The main limitation of frailtySurv is the computational complexity, which is approximately an order of magnitude greater than PPL. Despite this, critical sections of code have been optimized to provide reasonable performance for small and medium sized datasets. Specifically, frailtySurv caches computationally-expensive results, parallelizes independent computations, and makes extensive use of natively-compiled C++ functions through the Rcpp R package (Eddelbuettel and François 2011). As a remedy for relatively larger computational complexity, control parameters allow for fine-grained control over numerical integration and outer loop convergence, leading to a speed-accuracy tradeoff in parameter estimation.

The runtime performance and speed-accuracy tradeoff of core frailtySurv functions are examined empirically in Appendix C. These simulations confirm the O (n) complexity of genfrail and O (n²) complexity of fitfrail using either log-likelihood maximization or normalized score equations. Frailty distributions without analytic Laplace transforms have the additional overhead of numerical integration inside the double-nested loop, although the growth in runtime is comparable to those without numerical integration. Covariance matrix estimation also has complexity O (n²), dominated by memory management and matrix operations. In order to obtain a tradeoff between speed and accuracy, the convergence criteria of the outer loop estimation procedure and convergence of numerical integration (for LN and IG frailty) can be specified through parameters to fitfrail. Accuracy of the regression coefficient estimates and frailty distribution parameter, as measured by the residuals, decreases as the absolute and relative reduction criteria in the outer loop are relaxed (Figure 18 in Appendix B). The simulations also indicate a clear reduction in runtime as numerical integration criteria are relaxed without a significant loss in accuracy (Figure 19 in Appendix B).

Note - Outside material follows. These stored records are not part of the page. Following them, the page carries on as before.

/-! ## DISABLE (R62, R70, R71) -/

/-- An ENABLED object other than a GROUP, or a channel of the board, relies on the object; those whose own DISABLE takes
effect by `b`, and those in `with`, do not count (R71, R180). -/
def reliedOn (s : State) (b : Nat) (also : List Nat) (o : Obj) : Bool :=
  let gone (x : Obj) : Bool := also.contains (handleOf x) || (pendingBy s 0x0006 b (handleOf x)).isSome
  let t := { s with objs := s.objs.filter fun x => !gone x }
  t.objs.any (fun x => isEnabled x && x.typ != tyGroup && x.idx != o.idx && (needs t x).contains (handleOf o))
    || (o.typ == tyLayer && u8 o.act 0 == 1 && boardReliedOn t)

/-- An accepted DISABLE takes effect: pending ones of the objects that refer to this one take effect before it. -/
def disableRun : Nat → Deferred → State → State
  | 0, _, s => s
  | fuel + 1, x, s =>
    let users := (s.objs.filter fun o => (needs s o).contains x.handle).filterMap fun o => pendingBy s 0x0006 x.due (handleOf o)
    let s := (users.filter (· != x)).foldl (fun s y => disableRun fuel y s) s
    if !s.hif.deferred.contains x then s
    else match objOf s x.handle with
      | none => completeDeferred x { status := stBadHandle } s
      | some o =>
        if o.ost == .disabled || reliedOn s x.due [] o then completeDeferred x { status := stState } s
        else completeDeferred x { result := x.result } (disableObj o.idx s)

/-- The members of a group and the group itself, in the order in which they are disabled. -/
def groupOn (s : State) (g : Obj) : List Obj := (byDependence ((groupHere s g).filter fun o => o.ost != .disabled)).reverse ++ [g]

/-- A group's DISABLE takes effect: every member and the group (R92, log 25). -/
def groupDisableRun (x : Deferred) (s : State) : State :=
  match objOf s x.handle with
  | none => completeDeferred x { status := stBadHandle } s
  | some g =>
    let os := groupOn s g
    if os.any (reliedOn s x.due (os.map handleOf)) then completeDeferred x { status := stState } s
    else completeDeferred x { result := x.result } (os.foldl (fun s o => disableObj o.idx s) s)

/-- DISABLE (R62, R70). -/
def bodyDisable (d : Desc) (o : Obj) (s : State) : State :=
  let req := u64 d.bytes 16
  if o.typ = tyGroup ∧ isEnabled o then
    if lockFull s o then fail d stBusy s
    else
      let b := groupBoundary s o req
      lockPost o 2 b.1 (defer d 0x0006 (handleOf o) b.1 (leBytes 7 b.2) 1 s)
  else if o.ost == .disabled then fail d stState s
  else defer d 0x0006 (handleOf o) (takeEffect s.gtc req) (leBytes 7 (takeEffectLate s.gtc req)) 0 s

def execDisable (d : Desc) (s : State) : Host.Outcome State Fault Refusal := .next (runObj 0x0006 d (bodyDisable d) s)

/-- DISABLE_TAKE_EFFECT: the boundary of an accepted DISABLE. -/
def execDisableTakeEffect (h : Nat) (s : State) : Host.Outcome State Fault Refusal :=
  .next (match deferredOf s 0x0006 h with
    | none => s
    | some x =>
      let s := toInstant x.due s
      if x.arg = 1 then groupDisableRun x s else disableRun refDepth x s)

/-! ## Staged changes (R92) -/

/-- The block that an object's staged changes give, or the error of the write that fails. -/
def stagedBlock (o : Obj) (ws : List (Nat × List Byte)) : Option (List Byte) :=
  ws.foldl (fun b w => b.bind fun ps => writeBlock o.typ ps w.1 w.2) (some o.params)

/-- STAGE_PARAMS: judged as SET_PARAMS would be with what is staged already, and held on the object; its cost is reserved from
now on (R82). -/
def bodyStageParams (d : Desc) (o : Obj) (s : State) : State :=
  if !inGroup s (handleOf o) then fail d stState s
  else match writeRange s d with
    | .error e => fail d e s
    | .ok w =>
      match stagedBlock o (o.staged ++ [w]) with
      | none => fail d stBadLength s
      | some ps =>
        match paramsBad s o ps with
        | some e => failWith d e.status e.result s
        | none => ok d (updObj o.idx (fun o => { o with staged := o.staged ++ [w] })
            (costReserve o (jobCost s o.typ ps) (nextBoundary s.gtc) (stageTag (handleOf o)) s))

def execStageParams (d : Desc) (s : State) : Host.Outcome State Fault Refusal := .next (runObj 0x0308 d (bodyStageParams d) s)

/-- The staged block of a member and its judgement. -/
def commitBad (s : State) (o : Obj) : Option PErr :=
  match stagedBlock o o.staged with
  | none => some { status := stBadLength }
  | some ps => paramsBad s o ps
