-- ==== Sys2Proof/Certificates/Slice0/Obligations.lean ====
section
/-! DEFINITION. The statements for the provers, chapter by chapter of the spec. -/

open Sys2Proof Sys2Proof.Machine

/-- Whatever the state and the command, exec answers a next state and so does step: every error of the device is a
completion status, an event or a reset, never a stop of the machine. -/
def Obligations.EveryStepAnswersNextState : Prop :=
  (∀ c s, ∃ t, exec c s = .next t) ∧ (∀ s, ∃ t, step s = .next t)

/-- With command c at the front of its queue a state steps to exec of c on the state with the queue’s rest; with an empty
queue the block idles (the idle step is the model’s choice, log 1). -/
def Obligations.StepTakesTheFrontCommand : Prop :=
  (∀ c rest s, s.pending = c :: rest → step s = exec c { s with pending := rest })
    ∧ (∀ s, s.pending = [] → step s = .next s)

/-- GTC_LO_READ returns the low word of the GTC and latches its upper word; PPS_CAP_LO_READ does the same for the last
accepted capture. GTC_HI and PPS_CAP_HI read as the words latched, whatever the state. Outside SLEEP the value read is
the GTC (in SLEEP the counter is as of its last 96-tick step). Nothing else of the device changes but the record of
the bytes read. Bytes 8 to 15 of an event and 16 to 23 of a completion are the full 64-bit GTC. -/
def Obligations.GtcReadsAreCoherent : Prop :=
  (∀ s, ∃ g t, exec .gtcLoRead s = .next t ∧ (s.boot.mode ≠ .sleeping → g = s.gtc) ∧ g ≤ s.gtc ∧ s.gtc < g + 96
      ∧ t = { s with clk := { s.clk with gtcHi := g / 2 ^ 32 }, hif := { s.hif with readData := leBytes 4 g } }
      ∧ regValue 0x400C t = g / 2 ^ 32)
    ∧ (∀ s, ∃ t, exec .ppsCapLoRead s = .next t
      ∧ t = { s with clk := { s.clk with ppsCapHi := s.clk.ppsCap / 2 ^ 32 }, hif := { s.hif with readData := leBytes 4 s.clk.ppsCap } }
      ∧ regValue 0x4020 t = s.clk.ppsCap / 2 ^ 32)
    ∧ (∀ s, regValue 0x400C s = s.clk.gtcHi ∧ regValue 0x4020 s = s.clk.ppsCapHi)
    ∧ (∀ e, slice (evBytes e) 8 8 = leBytes 8 e.gtc) ∧ (∀ d r g, slice (completionBytes d r g) 16 8 = leBytes 8 (r.gtc.getD g))

/-- Clearing DISC_EN keeps the adjustment, in force and waiting, and sets the state FREE, but for a member, which stays as
it follows. Setting it, where it is clear, starts the procedure with no previous edge (the model’s choice, log 29). A
write of GTC_FREQ_ADJ with FREQ_MAN set and DISC_EN clear, not on a member, is clamped to the range of R17 and waits
for the next boundary, where it is in force unless a broadcast carried another word; in every other case it changes
nothing. PPS_HOLDOVER_TIMEOUT in ACQUIRING or LOCKED, 2.5 s after the last accepted edge, gives HOLDOVER, keeps the
adjustment and raises GTC_PPS_LOST; in another state it does nothing. Everything not named stays. -/
def Obligations.DisciplineControl : Prop :=
  (∀ s, exec .gtcDiscDisable s = .next { s with clk := { s.clk with
      discEn := false, dstate := if s.osl.role = 2 then s.clk.dstate else .free } })
    ∧ (∀ s, exec .gtcDiscEnable s
      = .next (if s.clk.discEn then s else { s with clk := { s.clk with discEn := true, ppsLast := none, good := 0 } }))
    ∧ (∀ s v, s.clk.freqMan = true → s.clk.discEn = false → s.osl.role ≠ 2 → ∃ a t,
      exec (.gtcFreqAdjWrite v) s = .next t ∧ t = { s with clk := { s.clk with freqNext := some a } }
        ∧ -429497 ≤ a ∧ a ≤ 429497 ∧ (-429497 ≤ v → v ≤ 429497 → a = v) ∧ (429497 < v → a = 429497)
        ∧ (v < -429497 → a = -429497) ∧ (freqAdjApply t).clk.freqAdj = s.osl.freqSent.getD a)
    ∧ (∀ s v, (s.clk.freqMan = false ∨ s.clk.discEn = true ∨ s.osl.role = 2) → exec (.gtcFreqAdjWrite v) s = .next s)
    ∧ (∀ s, (s.clk.dstate = .acquiring ∨ s.clk.dstate = .locked) → ∃ u,
      u = toInstant (s.clk.ppsFrom + 1200000000) s ∧ u.clk.freqAdj = s.clk.freqAdj ∧ u.clk.freqNext = s.clk.freqNext
        ∧ exec .ppsHoldoverTimeout s = .next (raise0 0x0141 0 [] { u with clk := { u.clk with dstate := .holdover } }))
    ∧ (∀ s, s.clk.dstate ≠ .acquiring → s.clk.dstate ≠ .locked → exec .ppsHoldoverTimeout s = .next s)

/-- An edge of the other polarity, with DISC_EN = 0 or on a member leaves the clock block. With DISC_EN = 1 on a device
that is no member, an edge of the selected polarity runs R20. The first one sets t_last and ACQUIRING. One whose
interval is more than 48,000 ticks off is counted rejected, becomes the reference and is reported GTC_PPS_REJECTED. An
accepted one is counted, is the new capture and reference, writes for the next boundary the clamped adjustment less g
· ferr · 2^32 to within one unit, counts good within 48 ticks and moves the state: LOCKED from ACQUIRING at four good
ones, ACQUIRING from LOCKED at none, ACQUIRING from HOLDOVER. The discipline settings stay. -/
def Obligations.PpsEdgeDisciplines : Prop :=
  (∀ s t f, (s.clk.discEn = false ∨ f ≠ s.clk.ppsFalling ∨ s.osl.role = 2) → ∃ u, exec (.ppsEdge t f) s = .next u ∧ u.clk = s.clk)
    ∧ (∀ s t f, s.clk.discEn = true → s.osl.role ≠ 2 → f = s.clk.ppsFalling → s.clk.ppsLast = none → ∃ u,
      exec (.ppsEdge t f) s = .next u ∧ u.clk = { s.clk with ppsLast := some t, ppsFrom := t, dstate := .acquiring, good := 0 })
    ∧ (∀ s (t : Nat) f (last : Nat), s.clk.discEn = true → s.osl.role ≠ 2 → f = s.clk.ppsFalling → s.clk.ppsLast = some last →
      48000 < ((t : Int) - last - 480000000).natAbs → ∃ u, exec (.ppsEdge t f) s = .next u
        ∧ u.clk = { s.clk with ppsLast := some t, ppsRej := true, ppsRejected := satInc 16 s.clk.ppsRejected }
        ∧ u.hif.evSeq = wrapInc 16 s.hif.evSeq)
    ∧ (∀ s (t : Nat) f (last : Nat) g, s.clk.discEn = true → s.osl.role ≠ 2 → f = s.clk.ppsFalling → s.clk.ppsLast = some last →
      ((t : Int) - last - 480000000).natAbs ≤ 48000 →
      g = (if ((t : Int) - last - 480000000).natAbs ≤ 48 then s.clk.good + 1 else 0) → ∃ u a x, exec (.ppsEdge t f) s = .next u
        ∧ a = clampInt (-429497) 429497 (s.clk.freqNext.getD s.clk.freqAdj - x)
        ∧ (x * (480000000 * 2 ^ min s.clk.discGain 8) - ((t : Int) - last - 480000000) * 2 ^ 32).natAbs
            < 480000000 * 2 ^ min s.clk.discGain 8
        ∧ u.clk = { s.clk with
            ppsLast := some t, ppsFrom := t, ppsCap := t, ppsAccepted := satInc 16 s.clk.ppsAccepted, freqNext := some a, good := g
            dstate := u.clk.dstate }
        ∧ (s.clk.dstate = .acquiring → u.clk.dstate = if 4 ≤ g then .locked else .acquiring)
        ∧ (s.clk.dstate = .locked → u.clk.dstate = if g = 0 then .acquiring else .locked)
        ∧ (s.clk.dstate = .holdover → u.clk.dstate = .acquiring)
        ∧ u.hif.evSeq = if s.clk.dstate = .acquiring ∧ 4 ≤ g then wrapInc 16 s.hif.evSeq else s.hif.evSeq)

/-- With the set-up lock open and no channel ENABLED, a new legal role is stored; a member takes SYNC_CLKI as its
reference, loses its lock until the PLL locks to it, follows, and starts its bring-up; the role the device has already
changes nothing; SYNC_OUT_EN is stored. While a channel object is ENABLED, or for role 0b11, the register stays and
CLK_STAT.SW_REFUSED is set. With the lock closed nothing changes. MEMBER_PLL_LOCK on a member sets PLL_LOCK, with
SYNC_CLKI as its reference (that it ends a holdover is the model’s choice, log 29); on another device it does nothing.
Only the clock and link registers change. -/
def Obligations.ClusterRoleAndSyncOut : Prop :=
  (∀ s role, s.isl.locked = false → channelEnabled s = false → role < 3 → role ≠ s.osl.role → ∃ t,
      exec (.oslRoleWrite role) s = .next t ∧ t.osl.role = role ∧ t.osl.calDone = false ∧ t.osl.syncOutEn = s.osl.syncOutEn
        ∧ (role = 2 → t.clk.refSync = true ∧ t.clk.pllLock = false ∧ t.clk.dstate = .following ∧ t.osl.enumDone = false)
        ∧ (role ≠ 2 → t.clk.refSync = false ∧ t.clk.pllLock = s.clk.pllLock)
        ∧ (role = 1 → t.osl.position = 0 ∧ t.osl.devices = 1 ∧ t.osl.enumDone = true)
        ∧ t.clk.freqAdj = s.clk.freqAdj ∧ t.clk.discEn = s.clk.discEn ∧ t.clk.swRefused = s.clk.swRefused
        ∧ t = { s with clk := t.clk, osl := t.osl })
    ∧ (∀ s, channelEnabled s = false → s.osl.role < 3 → exec (.oslRoleWrite s.osl.role) s = .next s)
    ∧ (∀ s on, s.isl.locked = false → channelEnabled s = false →
      exec (.oslSyncOutWrite on) s = .next { s with osl := { s.osl with syncOutEn := on } })
    ∧ (∀ s role on, s.isl.locked = false → (channelEnabled s = true ∨ 3 ≤ role) →
      exec (.oslRoleWrite role) s = .next { s with clk := { s.clk with swRefused := true } }
        ∧ (channelEnabled s = true → exec (.oslSyncOutWrite on) s = .next { s with clk := { s.clk with swRefused := true } }))
    ∧ (∀ s role on, s.isl.locked = true →
      exec (.oslRoleWrite role) s = .next s ∧ exec (.oslSyncOutWrite on) s = .next s)
    ∧ (∀ s, s.osl.role = 2 → exec .memberPllLock s
      = .next { s with clk := { s.clk with pllLock := true, synciPresent := true, refSync := true, holdover := false } })
    ∧ (∀ s, s.osl.role ≠ 2 → exec .memberPllLock s = .next s)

Choosing a proper frailty distribution is a challenging problem, although extensive simulation studies suggest that misspecification of the frailty distribution does not affect the bias and efficiency of the regression coefficient estimators substantially, despite the observation that a different frailty distribution could lead to appreciably different association structures (Glidden and Vittinghoff 2004; Gorfine, De-Picciotto, and Hsu 2012). There are several existing works on tests and graphical procedures for checking the dependence structures of clusters of size two (Glidden 1999; Shih and Louis 1995; Cui and Sun 2004; Glidden 2007). However, implementation of these procedures requires substantial extension to the current package, which will be considered in a separate work.